Ошеломляла разница в поведении людей снаружи и внутри палатки. На улице все их существо, казалось, восставало против самой идеи шоу уродов, и уж, по крайней мере, даже влекомые неудержимым любопытством, они были настроены все-таки отрицательно. Но внутри палатки этих благородных мыслей не было и в помине. Вероятно, это были не истинные убеждения, а всего лишь пустой звук банальности, покровы, под которыми скрывалась дикая человеческая природа. Теперь они задыхались от возбуждения, хихикали и тыкали пальцем в искалеченных людей, за право поглядеть на которых заплатили деньги — как будто те, кто сидел на платформах, были не только уродливы, но и глухи или просто слишком глупы, чтобы понимать оскорбления, которым подвергались. Иные простаки отпускали непристойные шутки. Даже самых приличных из них хватало лишь на то, чтобы не раскрывать рта, но никто и не подумал одернуть своих безмозглых приятелей и велеть им заткнуться. По мне, так «экспонаты» «десяти в одном» требовали к себе такого же уважения, как полотна старых мастеров в музее, — они также проливали свет на смысл жизни, как и картины Рембрандта, Матисса или Ван Гога. Как и шедевры искусства, эти уроды были способны пронять нас до глубины души, напомнить о наших первобытных страхах, вселить в нас смиренную радость, что нас обошла их участь, и дать возможность вылиться ярости, которую нам приходится испытывать при мысли о холодном безразличии этой несовершенной вселенной. Ни одной из этих мыслей я не улавливал в посетителях, хотя, возможно, я был слишком строг к ним. Не пробыв в палатке и пары минут, я понял, что истинными уродами были те, кто заплатил деньги за эту дьявольскую экскурсию.
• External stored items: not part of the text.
-- ==== Sys2Proof/Machine/Harvest.lean ====
section
/-! DEFINITION. Leases, lending, recall, checkpoints and YIELD (R324-R333, R367). -/

namespace Sys2Proof.Machine

/-- The lease of engine e, changed. -/
def Core.setLease (k : Core) (e : Eng) (l : Lease) : Core :=
  if h : (Eng.fin e).val < 4 then { k with leases := k.leases.set (Eng.fin e).val l h } else k

/-- LEASE (R328): status 1 where an owner record of the engine is queued or executing, or harvest is recalled. -/
def execLease (p : Pred) (d : Reg) (e : Eng) (s : State) : Result :=
  ctl (.lease p d e) p .slotH [] (fun s _ =>
    let k := s.core s.cur.core
    if k.leased e then one s d 0 0
    else if s.engHolds s.cur.core e .o || k.recalled then one s d 1 0
    else one (s.modCore s.cur.core fun k => k.setLease e ⟨true, 0, 0, s.coreCycle s.cur.core⟩) d 0 0) s

/-- LEASEREL: its wait for the records of the context itself is bounded, not registered (R301, R328). -/
def execLeaserel (p : Pred) (e : Eng) (s : State) : Result :=
  ctl (.leaserel p e) p .slotH [] (fun s _ =>
    if s.engHolds s.cur.core e .h then .stall s else plain (s.modCore s.cur.core fun k => k.setLease e {})) s

/-- The regions that change holder are zero-filled, and the lent set is the operand (R326). -/
def Core.lend (k : Core) (m : BitVec 60) : Core :=
  { (k.zeroFillMask (k.lent ^^^ m)) with lent := m, recalled := false, lender := some k.ctxO.vnpu }

/-- LEND (R326): its wait for the records of the context itself is bounded, not registered (R301); where a region is returned and slot H
is occupied, a revocation comes first, which R362 may defer. -/
def execLend (p : Pred) (a : Reg) (s : State) : Result :=
  ctl (.lend p a) p .slotO [gNum a] (fun s c =>
    let m := c.rd a
    if fld m 63 60 ≠ 0 then .trap s { cause := 0x02, einfo := m }
    else if !s.drained s.me then .stall s
    else
      let k := s.core s.cur.core
      let mask : BitVec 60 := m.setWidth 60
      if k.lent &&& ~~~mask ≠ 0 && k.ctxH.live then
        let s := (s.askRevoke s.cur.core false).revokeNow s.cur.core
        if (s.core s.cur.core).ctxH.live then .stall s else plain (s.modCore s.cur.core fun k => k.lend mask)
      else plain (s.modCore s.cur.core fun k => k.lend mask)) s

/-- RECALL (R332): nothing defers its revocation (R362), which waits for a service alone (R435). -/
def execRecall (p : Pred) (s : State) : Result :=
  ctl (.recall p) p .slotO [] (fun s _ =>
    let s := ((s.askRevoke s.cur.core true).revokeNow s.cur.core).modCore s.cur.core fun k => { k with recalled := true }
    if (s.core s.cur.core).ctxH.live then .stall s else plain s) s

/-! ## Checkpoints (R324, R325) -/

/-- The values of the physical counters 48-63 that a context's map names (R258, R324). -/
def Core.mappedSems (k : Core) (c : Ctx) : List (Nat × BitVec 32) :=
  ((List.finRange 16).filter fun i => c.semMap.toList.any fun b => !b.getLsbD 7 && b.toNat % 64 == 48 + i.val).map fun i =>
    (48 + i.val, k.sems[48 + i.val]'(by have := i.isLt; omega))

/-- The checkpoint of the context in slot H written into its bank (R324, R446). -/
def Core.checkpoint (k : Core) : Core :=
  let c := k.ctxH
  k.setBank c.bank { (k.bank c.bank) with
    used := true, ctx := { c with stage := .fresh, blocked := none, inWfe := false, stps := [], trap := none }
    sems := k.mappedSems c, revs := 0, marked := false }

/-- The stalls of an RSMARK in slot H, and what follows them; a hold by WOHOLD traps PROGRESS (R325, R367). -/
def State.rsmark (s : State) (k : State → Ans) : Ans :=
  let i := s.me
  let l := s.ctxLeaf i
  match s.wft.find? fun e => e.holder && e.agent = .ctx i && e.leaf = l with
  | some e => .trap s { cause := 0x0E, eaddr := e.obj.setWidth 64, einfo := BitVec.ofNat 64 (2 + ctxNum i * 2 ^ 16) }
  | none => if !s.drained i || s.slxnOpen i then .stall s else k s

/-- RSMARK: in slot O it has no other effect (R325). -/
def execRsmark (p : Pred) (s : State) : Result :=
  ctl (.rsmark p) p .none [] (fun s _ =>
    if s.cur.slot = .o then plain s else s.rsmark fun s => plain (s.modCore s.cur.core Core.checkpoint)) s

/-- YIELD (R333): a hold of 256 core cycles in slot O; in slot H a checkpoint at the next word, and the context is
parked. -/
def execYield (p : Pred) (s : State) : Result :=
  ctl (.yield p) p .none [] (fun s _ =>
    let core := s.cur.core
    if s.cur.slot = .o then
      .gone ((s.finish [] none 1).modCtx s.me fun c => { c with holdEnd := some (s.coreCycle core + 256) })
    else s.rsmark fun s =>
      let next := (s.ctx s.me).pc + 8
      let b := (s.core core).ctxH.bank
      let s := ((s.finish [] (some next) 1).modCore core Core.checkpoint).park core false
      .gone (s.modCore core fun k => k.setBank b { (k.bank b) with yielded := true })) s

end Sys2Proof.Machine
end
Так или иначе, они получили сполна то, за что платили. В первом загончике сидел без рубашки Четырехрукий Джек, являя взглядам лишнюю пару рук — вялых и скукоженных, но действующих, которые росли по бокам туловища, лишь на пару дюймов пониже и чуть позади нормальных здоровых рук. Две лишние конечности были слегка деформированы, и их немощность была очевидна, и все же он держал в них газету, одной из нормальных рук он в это же время держал стакан с прохладительным напитком, а другой отправлял в рот арахисовые орешки. В следующем загончике обитала Лила — Татуированная Леди, чье уродство было делом ее собственных рук. За ней следовали Филиппо, Ластоногий Мальчик, Мистер Шесть (у него было по шесть пальцев на каждой руке и ноге), Человек-Аллигатор, Роберта, Резиновая Женщина, альбинос, прозывавшийся незатейливо — Призрак, и прочие, выставленные для «наставления и развлечения тех, кто наделен пытливым умом и здоровым интересом к загадкам природы», как говорил зазывала перед входом.
Я медленно шел от загончика к загончику, храня, в числе немногих, молчание. Перед каждым экспонатом я задерживался ровно настолько, чтобы определить, этот или нет был источником психологического магнетизма, чью тягу я почувствовал еще снаружи и которой подчинился.
Я до сих пор ощущал эту тягу...
Я направился в глубь Шоквилля.
Следующий «уродец» пользовался у простаков куда большим вниманием, чем все прочие: мисс Глория Нимз, чей вес составлял 750 фунтов, наверное, самая толстая из всех толстых дам на свете. С последним утверждением я не рискнул бы спорить — и с тем, что касается ее габаритов, и с тем, что она была дамой, — ибо при ее размерах, достойных Гаргантюа, я тем не менее ощущал в ней притягательную утонченность и сдержанный нрав. Она восседала в специально сделанном, очень прочном кресле. Ей, должно быть, было очень трудно вставать, а ходить без посторонней помощи, казалось, она вообще не могла. Даже дышать было для нее непосильным трудом, судя по звуку дыхания. Это была гороподобная женщина в широком гавайском платье. Необъятный живот вздымался сразу под нависающим выступом — грудями, такими огромными, что они, казалось, утратили всякое мыслимое с анатомической точки зрения назначение. Ее руки казались ненастоящими, похожими на комические изваяния рук древней героини, вылепленные из груды веснушчатого сала, а ее многочисленные подбородки свешивались с шеи настолько, что почти касались грудной клетки. Ошеломляло ее круглое луновидное лицо, безмятежное, как лицо Будды, и неожиданно красивое. Под этой расплывшейся маской — словно один фотоснимок наложили на другой — скрывался очаровательный, трогательный облик прекрасной и стройной Глории Нимз.